Case: In Re: K-Dur Antitrust Litigation, No. 10-2077, 10-2078, 10-2079, 10-4571 (3d Cir. July 16, 2012).
In an important decision for the pharmaceutical sector and intellectual property law generally, the Third Circuit on July 16 adopted the long-held position of the Federal Trade Commission that so-called “pay-for-delay,” or “reverse payment,” settlements between brand-name and generic pharmaceutical manufacturers are presumptively unlawful under antitrust law. The holding gives the FTC its first win on this issue in almost a decade and creates a 3 to 3 split among the U.S. Court of Appeals, virtually ensuring Supreme Court review of this controversial issue.
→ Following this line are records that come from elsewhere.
-- ==== Sys2Proof/Machine/Thicket.lean ====
section
/-!
DEFINITION. Thicket associative search (06): tables, search, insertion with moves, the TAE commands on Thicket tables,
scrub and repair.
-/

namespace Sys2Proof.Machine
open Sys2Proof

/-! ### Tables and rows (R148 to R152) -/

/-- Configuration register of table t. -/
def thkCfg (s : State) (t : Nat) : Word := reg s (pa pgThk (offTHK_TBL_CFG t))

def thkOn (s : State) (t : Nat) : Bool := fbit (thkCfg s t) fTHK_TBL_CFG_ENABLE
def thkClearing (s : State) (t : Nat) : Bool := regB s (pa pgThk (offTHK_TBL_STS t)) fTHK_TBL_STS_CLEARING
def thkRanked (s : State) (t : Nat) : Bool := fbit (thkCfg s t) fTHK_TBL_CFG_MODE
def thkWide (g : Word) : Nat := fget g fTHK_TBL_CFG_WIDE
def thkDepth (s : State) (t : Nat) : Nat := fget (thkCfg s t) fTHK_TBL_CFG_DEPTH
def thkCopies (s : State) (t : Nat) : Nat := fget (thkCfg s t) fTHK_TBL_CFG_COPIES

/-- Banks of one copy: k = DEPTH × (1 + WIDE) (R150). -/
def thkK (g : Word) : Nat := fget g fTHK_TBL_CFG_DEPTH * (1 + thkWide g)

/-- Positions of a copy (R149). -/
def thkSize (s : State) (t : Nat) : Nat := thkDepth s t * 2048

/-- Row key of position x of copy c, in the bank that holds result word and tag (R149, R150). -/
def thkRowKey (s : State) (t c x : Nat) : Nat :=
  let g := thkCfg s t
  (fget g fTHK_TBL_CFG_FIRST_BANK + c * thkK g + x / 2048 * (1 + thkWide g)) * 2048 + x % 2048

/-- A row nothing has written. -/
def thkRowReset (_ : Nat) : ThkRow := ⟨0, 0, 0, 0⟩

/-- A bank row. -/
def thkRow (s : State) (k : Nat) : ThkRow := mget thkRowReset s.thk.rows k

/-- Takes the slot of a bank in this BCLK: a search, or a write of any kind (R148). -/
def thkTake (bank : Nat) (s : State) : State :=
  { s with thk := { s.thk with slots := mput s.thk.slots bank (bclk s) } }

/-- Writes a bank row, in a slot of its bank. -/
def setThkRow (k : Nat) (r : ThkRow) (s : State) : State :=
  thkTake (k / 2048) { s with thk := { s.thk with rows := mset thkRowReset s.thk.rows k r } }

/-- An entry: value and mask of up to 320 bits, result word and tag. -/
def thkEntry (s : State) (t c x : Nat) : ThkRow :=
  let k := thkRowKey s t c x
  let r := thkRow s k
  if thkWide (thkCfg s t) = 1 then
    let o := thkRow s (k + 2048)
    { r with value := r.value + o.value * 2 ^ 160, mask := r.mask + o.mask * 2 ^ 160 }
  else r

/-- Writes an entry of one copy: in a wide table its upper half goes into the odd bank (R149). -/
def setThkEntry (t c x : Nat) (e : ThkRow) (s : State) : State :=
  let k := thkRowKey s t c x
  let s1 := setThkRow k { e with value := e.value % 2 ^ 160, mask := e.mask % 2 ^ 160 } s
  if thkWide (thkCfg s t) = 1 then setThkRow (k + 2048) ⟨e.value / 2 ^ 160, e.mask / 2 ^ 160, 0, 0⟩ s1 else s1

/-- Writes only the tag of an entry of one copy. -/
def setThkTag (t c x g : Nat) (s : State) : State :=
  let k := thkRowKey s t c x
  setThkRow k { thkRow s k with tag := g } s

/-- Fields of a tag (R148). -/
def thkRank (g : Nat) : Nat := natField g 8 3
def thkCare (g : Nat) : Nat := natField g 17 9

/-- Number of 1 bits among the low `n` bits. -/
def popcount (v : Nat) (n : Nat) : Nat := ((List.range n).filter (fun i => v.testBit i)).length

/-- A tag from its fields, VALID 1. -/
def mkThkTag (memb rank care : Nat) : Nat := 1 + memb % 4 * 2 + rank % 64 * 8 + care % 512 * 512

/-- Priority of a tag (R154). -/
def thkPrio (s : State) (t g : Nat) : Nat := if thkRanked s t then thkRank g else thkCare g

/-- Positions of copy c whose slot is not free, ascending. -/
def thkUsed (s : State) (t c : Nat) : List Nat :=
  let g := thkCfg s t
  let w := 1 + thkWide g
  let first := fget g fTHK_TBL_CFG_FIRST_BANK + c * thkK g
  (s.thk.rows.filter (fun e =>
    let b := e.1 / 2048
    first ≤ b && b < first + thkK g && (b - first) % w == 0 && tagUsed e.2.tag)).map
    (fun e => (e.1 / 2048 - first) / w * 2048 + e.1 % 2048)

/-- Whether a command of the table is moving entries. -/
def thkShifting (s : State) (t : Nat) : Bool := s.thk.shifts.any (fun h => h.table == t)

/-- COUNT of a table: the entries of copy 0, an entry and the copy its move made counting once (R149, R161); 0 while its
entries cannot be reached (R152; log entry 102, DESIGN CHOICE). -/
def thkCount (s : State) (t : Nat) : Nat :=
  if !thkOn s t || thkClearing s t then 0 else
  let dup : Nat := if s.thk.shifts.any (fun h => h.table == t &&
    h.copies.any (fun c => c.copy == 0 && 0 < c.made && c.writes == 0)) then 1 else 0
  (thkUsed s t 0).length - dup

/-- THK_TBL_STS_t as read. -/
def thkSts (s : State) (t : Nat) : Nat :=
  thkCount s t % 2 ^ 18 + (if thkClearing s t then 2 ^ 30 else 0) + (if thkShifting s t then 2 ^ 31 else 0)

/-- The enabled table that owns a bank. -/
def thkOwner (s : State) (bank : Nat) : Option Nat :=
  (List.range 64).find? (fun t =>
    let g := thkCfg s t
    let first := fget g fTHK_TBL_CFG_FIRST_BANK
    thkOn s t && first ≤ bank && bank < first + thkCopies s t * thkK g)

/-- Spare rows of a bank in use (R152). -/
def thkSpares (s : State) (bank : Nat) : Nat :=
  (s.lko.island.filter (fun r => r.res / 2 ^ 20 == 3 && r.res % 2 ^ 20 / 2048 == bank)).length

/-- THK_BANK word of a bank as read (R152). -/
def thkBankWord (s : State) (bank : Nat) : Nat :=
  thkSpares s bank + match thkOwner s bank with
    | none => 0
    | some t =>
      let g := thkCfg s t
      let i := bank - fget g fTHK_TBL_CFG_FIRST_BANK
      2 ^ 31 + t * 2 ^ 25 + i / thkK g % 64 * 2 ^ 19 + i % thkK g / (1 + thkWide g) * 2 ^ 12

/-! ### Search (R153 to R156) -/

/-- Whether an entry matches a key for a parity (R153). -/
def thkMatches (e : ThkRow) (key parity : Nat) : Bool :=
  tagUsed e.tag && (key &&& e.mask) == e.value && (tagMemb e.tag).testBit (parity % 2)

/-- Position of the first match in copy c (R154). -/
def thkFirst (s : State) (t c key parity : Nat) : Option Nat :=
  (thkUsed s t c).find? (fun x => thkMatches (thkEntry s t c x) key parity)

/-- The result register of a search (R155). -/
def thkResult (s : State) (t c : Nat) (found : Option Nat) : Nat :=
  match found with
  | none => 0
  | some x =>
    let e := thkEntry s t c x
    e.result + x * 2 ^ 64 + 2 ^ 81 + thkRank e.tag * 2 ^ 82 + thkCare e.tag * 2 ^ 88

/-- First bank of copy c of table t (R150). -/
def thkFirstBank (s : State) (t c : Nat) : Nat := fget (thkCfg s t) fTHK_TBL_CFG_FIRST_BANK + c * thkK (thkCfg s t)

/-- Banks of copy c of table t. -/
def thkBanks (s : State) (t c : Nat) : List Nat := (List.range (thkK (thkCfg s t))).map (fun i => thkFirstBank s t c + i)

/-- Whether a bank of copy c has no free slot in this BCLK (R156). -/
def thkBusy (s : State) (t c : Nat) : Bool := (thkBanks s t c).any (fun b => mfind s.thk.slots b == some (bclk s))

/-- The copy that a search is given (R156): round robin, a copy whose banks have no free slot or whose X5 queue is full (R17)
being skipped. When every copy with room in X5 is busy the search waits there for a later BCLK, which no command sees (log
entry 105, DESIGN CHOICE). -/
def thkNextCopy (s : State) (t : Nat) (full : Nat → Bool) : Nat :=
  let n := Nat.max 1 (thkCopies s t)
  let r := mget (fun _ => 0) s.thk.rr t % n
  let l := ((List.range n).map (fun i => (r + i) % n)).filter (fun c => !full c)
  ((l.find? (fun c => !thkBusy s t c)).orElse (fun _ => l.head?)).getD r

/-- A search takes a slot of every bank of its copy, and the round robin goes on from there (R156). -/
def thkTurn (t c : Nat) (s : State) : State :=
  let s1 := forAll thkTake (thkBanks s t c) s
  { s1 with thk := { s1.thk with rr := mset (fun _ => 0) s1.thk.rr t ((c + 1) % Nat.max 1 (thkCopies s t)) } }

/-! ### Errors and repair (R166 to R168) -/

/-- Table, copy and position that a bank row belongs to. -/
def thkPlaceOf (s : State) (bank row : Nat) : Option (Nat × Nat × Nat) :=
  match thkOwner s bank with
  | none => none
  | some t =>
    let g := thkCfg s t
    let i := bank - fget g fTHK_TBL_CFG_FIRST_BANK
    some (t, i / thkK g, i % thkK g / (1 + thkWide g) * 2048 + row)

/-- Records a lost entry (R168). -/
def thkLost (t x : Nat) (s : State) : State :=
  let a := pa pgThk offTHK_LOST
  let s1 := count pgThk cThk_LOST_ENTRIES s
  if regB s1 a fTHK_LOST_VALID then setRegB a fTHK_LOST_MORE true s1
  else
    raiseIrq pgThk 2 (setReg a
      (fset (fset (fset 0 fTHK_LOST_VALID 1) fTHK_LOST_TABLE t) fTHK_LOST_POSITION x) s1)

/-- An uncorrected row error is detected: VALID of the row goes to 0; with more than one copy the row waits for its
rewrite, with one copy the entry is lost (R168). The bank reports it (R167). -/
def thkRowError (bank row : Nat) (partner : Bool) (s : State) : State :=
  let page := pgThk + bank / 8
  let src := 2 * (bank % 8) + 1
  let res := resId 3 (2048 * bank + row)
  let k := bank * 2048 + row
  let s0 := setThkRow k { thkRow s k with tag := natSetBit (thkRow s k).tag 0 false } s
  let s1 := match thkPlaceOf s bank row with
    | none => s0
    | some (t, c, x) =>
      let g := (thkEntry s t c x).tag
      let s1 := setThkTag t c x (natSetBit g 0 false) s0
      if !g.testBit 0 then s1
      else if 1 < thkCopies s t then { s1 with thk := { s1.thk with repair := nsInsert s1.thk.repair k } }
      else if tagUsed g then thkLost t x s1
      else s1
  let s2 := capture page src clsUC false res s1
  if partner then capture page src clsUC true res s2 else s2

/-- Whether a row of copy c at position x waits for its rewrite. -/
def thkPending (s : State) (t c x : Nat) : Bool :=
  let k := thkRowKey s t c x
  s.thk.repair.contains k || (thkWide (thkCfg s t) == 1 && s.thk.repair.contains (k + 2048))

/-- Moves that copy c has made in an insertion. -/
def shiftMade (h : ThkShift) (c : Nat) : List (Nat × Nat) :=
  h.plan.take ((h.copies.filter (fun y => y.copy == c)).map (fun y => y.made)).sum

/-- The position, before the insertion in progress on table t, of the row that copy c now holds at position x (R161). -/
def rowBefore (s : State) (t c x : Nat) : Nat :=
  match s.thk.shifts.find? (fun h => h.table == t) with
  | none => x
  | some h => match (shiftMade h c).find? (fun m => m.2 == x) with | some m => m.1 | none => x

/-- Positions of copy d that now hold the row of position o before the insertion in progress on table t. -/
def rowNow (s : State) (t d o : Nat) : List Nat :=
  (match s.thk.shifts.find? (fun h => h.table == t) with
    | none => []
    | some h => ((shiftMade h d).filter (fun m => m.1 == o)).map (fun m => m.2)) ++
  (if rowBefore s t d o = o then [o] else [])

/-- THK_ROW_REPAIR (R168): a waiting row is rewritten from the next copy that holds it, wherever that copy's own moves have
taken it, or its entry is lost. -/
def thkRepair (bank row : Nat) (s : State) : State :=
  let k := bank * 2048 + row
  if !s.thk.repair.contains k then s
  else
    let s1 := { s with thk := { s.thk with repair := nsErase s.thk.repair k } }
    match thkPlaceOf s bank row with
    | none => s1
    | some (t, c, x) =>
      let n := thkCopies s t
      let from_ := ((List.range (n - 1)).map (fun i => (c + 1 + i) % n)).flatMap (fun d =>
        (rowNow s t d (rowBefore s t c x)).map (fun y => (d, y)))
      match from_.find? (fun e => !thkPending s t e.1 e.2) with
      | some e => count pgThk cThk_REPAIRS (setThkEntry t c x (thkEntry s t e.1 e.2) s1)
      | none => thkLost t x s1

/-- Whether a repair of the table is in progress; its commands wait (R168). -/
def thkRepairing (s : State) (t : Nat) : Bool := s.thk.repair.any (fun k => thkOwner s (k / 2048) == some t)

/-- THICKET_SCRUB (R166): the scrubber reads its next row in every bank; `bad` names the banks whose row holds an
uncorrectable error (log entry 12, DESIGN CHOICE). -/
def thkScrub (bad : List Nat) (s : State) : State :=
  let row := s.thk.scrub
  let s1 := forAll (fun b s => if b < 64 then thkRowError b row false s else s) bad s
  { s1 with thk := { s1.thk with scrub := (row + 1) % 2048 } }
This case is the latest in a long line of cases to address the antitrust implications of settlements of patent infringement cases brought under the Hatch-Waxman Act. The FTC has been waging a decade-long campaign against reverse settlements, but for the last seven years, the agency has lost in court, with the Eleventh, Second, and Federal Circuits all applying a permissive “scope of the patent” test under which settlements are lawful provided the entry date falls within the life of the patent at issue.
The Third Circuit decision is the first time in almost a decade that an appellate court has sided with the FTC for which these cases have been a centerpiece of its antitrust agenda in the health care field. The decision creates a razor-sharp conflict within the circuits that the Supreme Court will now almost certainly have to resolve.